# lost bees, thinking of giving up top bar



## sambucaro (May 16, 2017)

You all have been a great support. I have had a successful season until now. I am in Chicago. A week ago, we had temperatures dipping into -9. My hive had 2 inch insulation surrounding it, a wind breaker and the bees pretty much closed up the entrance so small I didn't think a mouse guard was needed. Today I check on the hive, as it is 40 degrees. NO movement to come out to poop, nothing. I open up the hive. Mice. I don't even see dead bees, they are just gone. 

I messed up. I cannot get over this. The hole was so small after all their propolis I still can't get over it. 

But where did the bees go? I doubt they left in that weather. Someone said mites. Which I also didn't treat for because it seems near impossible to treat in a top bar hive. I don't even know how to mite count because I have a solid bottom board, nowhere for a sticky board. I don't think mice eat bees, as there was plenty of honey....and I don't know then if the hive was that strong if they couldn't fight the initial mouse off. 

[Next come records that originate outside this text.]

-- ==== Sys2Proof/Syntax.lean ====
section
/-!
DEFINITION. The commands of the block: one constructor for every row of the table of operations and events, with the operands
the event carries in from outside (which unit, which path, what arrived). Everything else an event needs is in the state.

Marked choices (log entries): DESIGN CHOICE 63. Each entry of notes/assumptions says safe or unsafe.
-/

namespace Sys2Proof

/-- How an access reaches the registers: PF0's BARs (agent HOST), the MGMT window of PF1 and the SMBus target (agent MGMT),
the Pokeind monitor (MON), the KX PEER path (PEER) and the lock-keeper firmware (R361, R680). -/
inductive Path where
  | pf0 | mgmt | smbus | mon | peer | fw
deriving DecidableEq, Repr

/-- A barge: the 64-byte header of Table 10-1 as its fields, and the payload (R314). `stamp` is in 2^-16 ns since the
epoch; TYPE, FLAGS and the words are as the tables of chapter 10 number them; VERSION is always 0x01, bytes 56–59 are 0,
LENGTH is the payload's length and CRC is computed when the barge is put into bytes (R324). `bad`, which is in none of its bytes, tells
which ranges of the payload (first byte, one past the last) were read from poisoned lines (R359). -/
structure Barge where
  type : Nat
  flags : Nat := 0
  stream : Nat
  source : Nat
  seq : Nat := 0
  stamp : Nat := 0
  qual : Nat := 0
  format : Nat := 0
  word40 : Nat := 0
  word48 : Nat := 0
  payload : List Byte := []
  bad : List (Nat × Nat) := []
deriving DecidableEq, Repr

/-- What the compare of two stored copies of a pointer, link word or tag finds (R417, R418): both agree; exactly one passes
its parity; neither can be trusted. -/
inductive CopyRead where
  | agree | onePasses | lost
deriving DecidableEq, Repr

/-- What a read of one ring entry returned: its bytes, or a bus error with its reason (Table 12-8). -/
inductive FetchResult where
  | entry (bytes : List Byte)
  | failed (reason : Nat)
deriving DecidableEq, Repr

/-- Which of the device's own reads a completion, a poisoned completion or a timeout concerns: the entries of a ring, the
tally page, the table or image of an accepted order, the running move of a channel with the line of the move (64 bytes each from its
start) that it fetched, the staged firmware image. -/
inductive ReadOf where
  | entries (x : Fin 114)
  | tally
  | order (ring index : Nat)
  | move (c : Fin 32) (line : Nat)
  | image
deriving DecidableEq, Repr

/-- A poisoned TLP received (R360): a write to a BAR of a function, or a completion to one of the device's reads. -/
inductive PoisonedTlp where
  | barWrite (fn : Fin 2)
  | completion (r : ReadOf)
deriving DecidableEq, Repr

/-- The control bits of configuration space that the rules speak of (R344, R347–R351, R352). -/
inductive CfgWrite where
  | memSpace (on : Bool)
  | busMaster (on : Bool)
  | msixEnable (on : Bool)
  | msixMask (on : Bool)
  | maxPayload (code : Fin 4)
  | maxReadRequest (code : Fin 6)
  | relaxedOrdering (on : Bool)
  | tag10 (on : Bool)
  | completionTimeout (code : Fin 16)
  | completionTimeoutOff (on : Bool)
  | bar (i : Fin 6) (w : Word)
deriving DecidableEq, Repr

/-- The straps as sampled at POR_L release (Table 23-4), and the TEST_EN ball. -/
structure Straps where
  boot : Fin 4 := 0
  slot : Fin 16 := 0
  refMaster : Bool := false
  monEn : Bool := false
  pcieW : Fin 4 := 0
  testEn : Bool := false
deriving DecidableEq, Repr

/-- Who frees a cell (R425, R426): a consumer other than a calender unit, or calender unit `u`. -/
inductive FreeAgent where
  | consumer
  | unit (u : Fin 16)
deriving DecidableEq, Repr


/-- A calibration measurement of one trim of a slice (R78, R79): the first, the repeat and the third measurement (used only
where the first two disagree), and whether the self-test comparator reported a stuck decision (R91). -/
structure Measure where
  slice : Fin 17
  code : Fin 31
  a : Int
  b : Int
  c : Int := 0
  stuck : Bool := false
deriving DecidableEq, Repr


/-- One populated memory channel as its configuration source describes it (R286, Table 09-6): ranks (0 one, 1 two), device width
(0 x4, 1 x8), density (0 16 Gb, 1 24 Gb, 2 32 Gb), capacity in GiB. -/
structure MemGeom where
  ranks : Fin 2
  width : Fin 2
  density : Fin 3
  gib : Fin 129
deriving DecidableEq, Repr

Any theories would be great. I'm so sad.


----------



## AvatarDad (Mar 31, 2016)

I've heard of bees absconding for lack of food. Is there any honey at all left in the hive? Maybe they left and the mouse moved in afterwards. 

I suffered fantastic losses my first year and was ready to quit if only to save the bees from suffering. This year so far seems better, so they are teaching me best they can. I feel much better than I did last year, when I was thinking "I can sell all this cr*p on Craig's List and then get drunk" which was not my proudest moment.

Only you can determine if you "get back on that horse" but if you can figure what happened, I think that will make you a better beekeeper next year. If you like it and want to keep doing it, jump back in. The survivor guilt is normal, and can be channeled into determination to do better.

BTW: you said "give up top bar" but I assumed you meant "give up beekeeping". Plenty of Lang folks lose a bunch of hives as well.


----------



## 1102009 (Jul 31, 2015)

Mice eat bees, not honey. The bees can´t defend themselves if they are clustering. The same could have happened if a woodpecker took them.

I´m very sorry about your experience. Beekeeping is working something which can´t always be controlled because nature has it´s impact too.

It would be very sad if you could not get over it and try again. If you feel better treat. But having a setback is the start of learning something.


----------



## Clayton Huestis (Jan 6, 2013)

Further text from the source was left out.